# Columbus area people - Lesco (SMS) question.



## Burks (May 25, 2006)

I've been trying to find the charcoal colored SMS in my area for quite some time and have been unable to do so. Local Lesco will not order any unless it is a pallet, so basically I'm screwed there. None of the other one's near me carry the charcoal either.

Has anyone picked up some from the Lesco in the Columbus area? I see there are three and according to the website none have the charcoal in stock. I may need a few bags depending on if anyone in my area wants some as well.

Thanks for the help! I appreciate it.


----------



## MatPat (Mar 22, 2004)

Hey Burks,

Have you tried checking out the Cleveland area Lescos? I have heard on this forum that the Indians use the Charcoal color on their field but I can neither confirm or deny this since I'm not a baseball fan  I believe there are very few Lescos that list the Charcoal color on their website. Have you tried placing an online order? 

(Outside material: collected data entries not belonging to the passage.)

-- ==== Sys2Proof/Laws/PerInstr.lean ====
section
/-! SUPPORT. The round trip of every instruction: the decoder of its own set reads its word back, with every operand as it was (R27, R48, R384). -/

namespace Sys2Proof.Laws.RoundTrip

set_option Elab.async false
set_option linter.unusedSimpArgs false

/-- A well-formed instruction of an instruction set has a word, and the set's decoder reads that word as it. -/
def Statement (i : Instr) : Prop := i.wf = true → isetOf i ≠ .event → ∃ w, encode i = some w ∧ decodeIn (isetOf i) w = some i
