/-- In every state in which a held LAUNCH is due its answer, a workgroup of a grid may be placed on a cluster with no higher-ranked grid, no other
context's share or reservation in its way, a cluster or a die without work may take from the fullest other, a grid's gate has opened, a retired grid's
next buffered atomic performs, or an ended grid's DONE is owed (a misaligned one, or one past 2^52, is dropped with a record), the distributor's event
answers a next state with its effect; the end of a placement wait and the elder's report always do. -/
def Obligations.DistributorsComplete : Prop :=
  ∀ (st : State) (n m cl i : Nat),
    (∀ r g s, st.launches[i]? = some r → mget st.groups r.group = some g → g.splitAt r.slot = some s → s.wait = .launch → r.reason ≠ 0 →
      exec (.gridAccept i) st = .next { st.updGroup r.group (fun g => (g.putS r.dreg (BitVec.ofNat 64 (r.reason * 2 ^ 56))).updSplit r.slot fun s => { s with wait := .ready, pc := s.pc + 4 }) with launches := st.launches.eraseIdx i }) ∧
    (∀ r g s y id z w t, st.launches[i]? = some r → mget st.groups r.group = some g → g.splitAt r.slot = some s → s.wait = .launch → r.reason = 0 →
      st.oldest r.ctx (st.ctx r.ctx).serial = 0 ∨ st.oldest r.ctx (st.ctx r.ctx).serial + r.desc.x * r.desc.y * r.desc.z < 2 ^ 38 → st.owesBefore r.group = false →
      st.seqTicket r.ctx 1 (locOf r.group 0) g.icntC = some (y, t) → y.enterGrid r.ctx r.desc r.depth r.tag r.doneAt r.parent r.gates false = (z, id) →
      w = (match r.parent with | some p => z.updWg p (fun w => { w with children := w.children ++ [id] }) | none => z).trace 0 1 (some r.ctx) 0 (r.tag + id * 2 ^ 64 + r.depth * 2 ^ 96) →
      exec (.gridAccept i) st = .next { w.updGroup r.group (fun g => (g.putS r.dreg (BitVec.ofNat 64 id)).updSplit r.slot fun s => { s with wait := .ready, pc := s.pc + 4 }) with launches := w.launches.eraseIdx i }) ∧
    (∀ g y, mget st.grids (gridKey n m) = some g → st.placeable g = true → g.left cl ≠ 0 →
      (∀ e ∈ st.grids, e.2.ctx = n → e.1 ≠ gridKey n m → st.placeable e.2 = true → e.2.before g = true → e.2.left cl ≠ 0 →
        e.2.coop = false ∧ e.2.expired = false ∧ st.findCluster cl e.2.desc = none) → st.ahead n = false → (∀ e ∈ st.grids, st.reserves cl e.2 g = false) →
      (g.coop = true → st.placeCoop g = some y →
        exec (.workgroupPlace n m cl) st = .next ((y.addShare n).updGrid (gridKey n m) fun g => { g with ranges := [], expired := false })) ∧
      (g.coop = false → st.placeOn g ((mgetD g.ranges cl []).headD (0, 0)).1 cl = some y →
        exec (.workgroupPlace n m cl) st = .next ((y.addShare n).updGrid (gridKey n m) fun x =>
          { x with ranges := mput g.ranges cl (runTake 1 (mgetD g.ranges cl [])).2 [], expired := x.expired && decide (mput g.ranges cl (runTake 1 (mgetD g.ranges cl [])).2 [] ≠ []) }))) ∧
    exec (.placementWaitExpiry n m) st = .next (st.updGrid (gridKey n m) fun g =>
      if g.openGate && decide (g.ranges ≠ []) && decide (g.openAt + 65536 ≤ st.clock) then { g with expired := true } else g) ∧
    (∀ g v u k t y, mget st.grids (gridKey n m) = some g → cl ∈ st.eligible (st.ctx n).dev (g.desc.flags / 8 % 4) → g.leftDie cl = 0 →
      stealFrom (((st.eligible (st.ctx n).dev (g.desc.flags / 8 % 4)).filter fun d => decide (d ≠ cl)).map fun d => (d, g.leftDie d)) = some (v, u) →
      runTake (u - u / 2) (g.dieRuns v) = (k, t) → st.sched n 710 5 v cl (some ((g.base + (t.headD (0, 0)).1) % 2 ^ 39)) = some y →
      exec (.workSteal n m cl true) st = .next (y.updGrid (gridKey n m) fun x => { x with ranges := (dealDie cl t).foldl (fun m e => mset m e.1 e.2) (g.keeping v k) })) ∧
    (∀ g v u k t y, mget st.grids (gridKey n m) = some g → clusterDie cl ∈ st.eligible (st.ctx n).dev (g.desc.flags / 8 % 4) → g.left cl = 0 →
      stealFrom ((dieClusters (clusterDie cl)).filterMap fun c => if c = cl then none else some (c, g.left c)) = some (v, u) →
      runTake (u - u / 2) (mgetD g.ranges v []) = (k, t) →
      st.sched n (710 + clusterDie cl) 5 (clusterInDie v) (clusterInDie cl) (some ((g.base + (t.headD (0, 0)).1) % 2 ^ 39)) = some y →
      exec (.workSteal n m cl false) st = .next (y.updGrid (gridKey n m) fun x => { x with ranges := mset (mput g.ranges v k []) cl t })) ∧
    (∀ g y, mget st.grids (gridKey n m) = some g → g.gateHeld = true → g.openGate = false → st.sched n 710 6 0 0 (some g.base) = some y →
      exec (.gateOpen n m) st = .next (y.updGrid (gridKey n m) fun g => { g with openGate := true, openAt := y.clock })) ∧
    (∀ g lin serial a rest more y, mget st.grids (gridKey n m) = some g → g.pendAtoms = (lin, serial, a :: rest) :: more → g.retired = g.total →
      (a.glob = false ∧ st.lostTrap a.addr = none ∧ y = (st.writeAll a.addr a.esize (atomNew a.op a.esize (st.read a.addr a.esize) a.val 0)).soil (a.bad || st.poisonedAt a.addr a.esize) a.addr ∨
        a.glob = true ∧ st.hubAtomic n a.addr a.esize .rw false a.bad (fun old => atomNew a.op a.esize old a.val 0) = .done y) →
      exec (.bufferedAtomicApply n m) st = .next ((y.updGrid (gridKey n m) fun g => { g with pendAtoms := if rest = [] then more else (lin, serial, rest) :: more }).finishGrid (gridKey n m))) ∧
    (∀ g y, mget st.grids (gridKey n m) = some g → g.ended = true → g.doneAt ≠ 0 → g.doneAt % 16 = 0 → g.doneAt < 2 ^ 52 → st.hubAtomic n g.doneAt 8 .w true false (fun v => (v + 1) % 2 ^ 64) = .done y →
      exec (.doneAdd n m) st = .next ((y.updGrid (gridKey n m) fun g => { g with doneAt := 0 }).dropGrid (gridKey n m))) ∧
    (∀ g, mget st.grids (gridKey n m) = some g → g.ended = true → g.doneAt ≠ 0 → (g.doneAt % 16 ≠ 0 ∨ 2 ^ 52 ≤ g.doneAt) →
      exec (.doneAdd n m) st = .next (((st.faultRec 0 n 0 (causeCode (if g.doneAt % 16 ≠ 0 then .misalign else .pageFault)) 0 g.doneAt).updGrid (gridKey n m) fun g => { g with doneAt := 0 }).dropGrid (gridKey n m))) ∧
    (∃ y : State, y = { st with cores := mmap st.cores fun _ k => { k with elder := merase k.elder n } } ∧
      exec (.elderReport n) st = .next (match ((st.groups.filter fun e => decide (st.ctxOf e.2 = n) && !e.2.saver).filterMap fun e => (st.lowGtid e.2).map fun t => (e.1, t)).foldl
          (fun (b : Option (Nat × Nat)) e => match b with | some x => if gtidLt e.2 x.2 then some e else b | none => some e) none with
        | some (gid, _) => y.updCore (gCore gid) fun k => { k with elder := mset k.elder n gid }
        | none => y))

A lot of folks seem to be getting Soilmaster Select Charcoal by placing an online order and then picking it up at their local Lesco. Calling is a waste of time in most situations unless you want to order a whole pallet of the stuff. We had luck in the Cinci area though. A Cinci area Lesco was willing to order us 1,000lbs instead of the whole 2,000lb pallet last year.


----------



## Burks (May 25, 2006)

MatPat said:


> Have you tried checking out the Cleveland area Lescos?


No I haven't. Reason I was asking about Columbus is I'll be at the zoo around the end of December.

I can give the online ordering a try though.


----------



## Burks (May 25, 2006)

So who's the guy that has ordered from the Internet/1-800 number and had the charcoal SMS sent to the Gahanna store?

I called there today asking about one bag and the manager said "well one guy has ordered just one bag before from the Internet and he uses it for his fish tanks". I kind of chuckled and told him that was my plan. Another store I called the guy asked what my application would be. I told him an aquarium and there was a 30-40 second pause before "......oooook?"


----------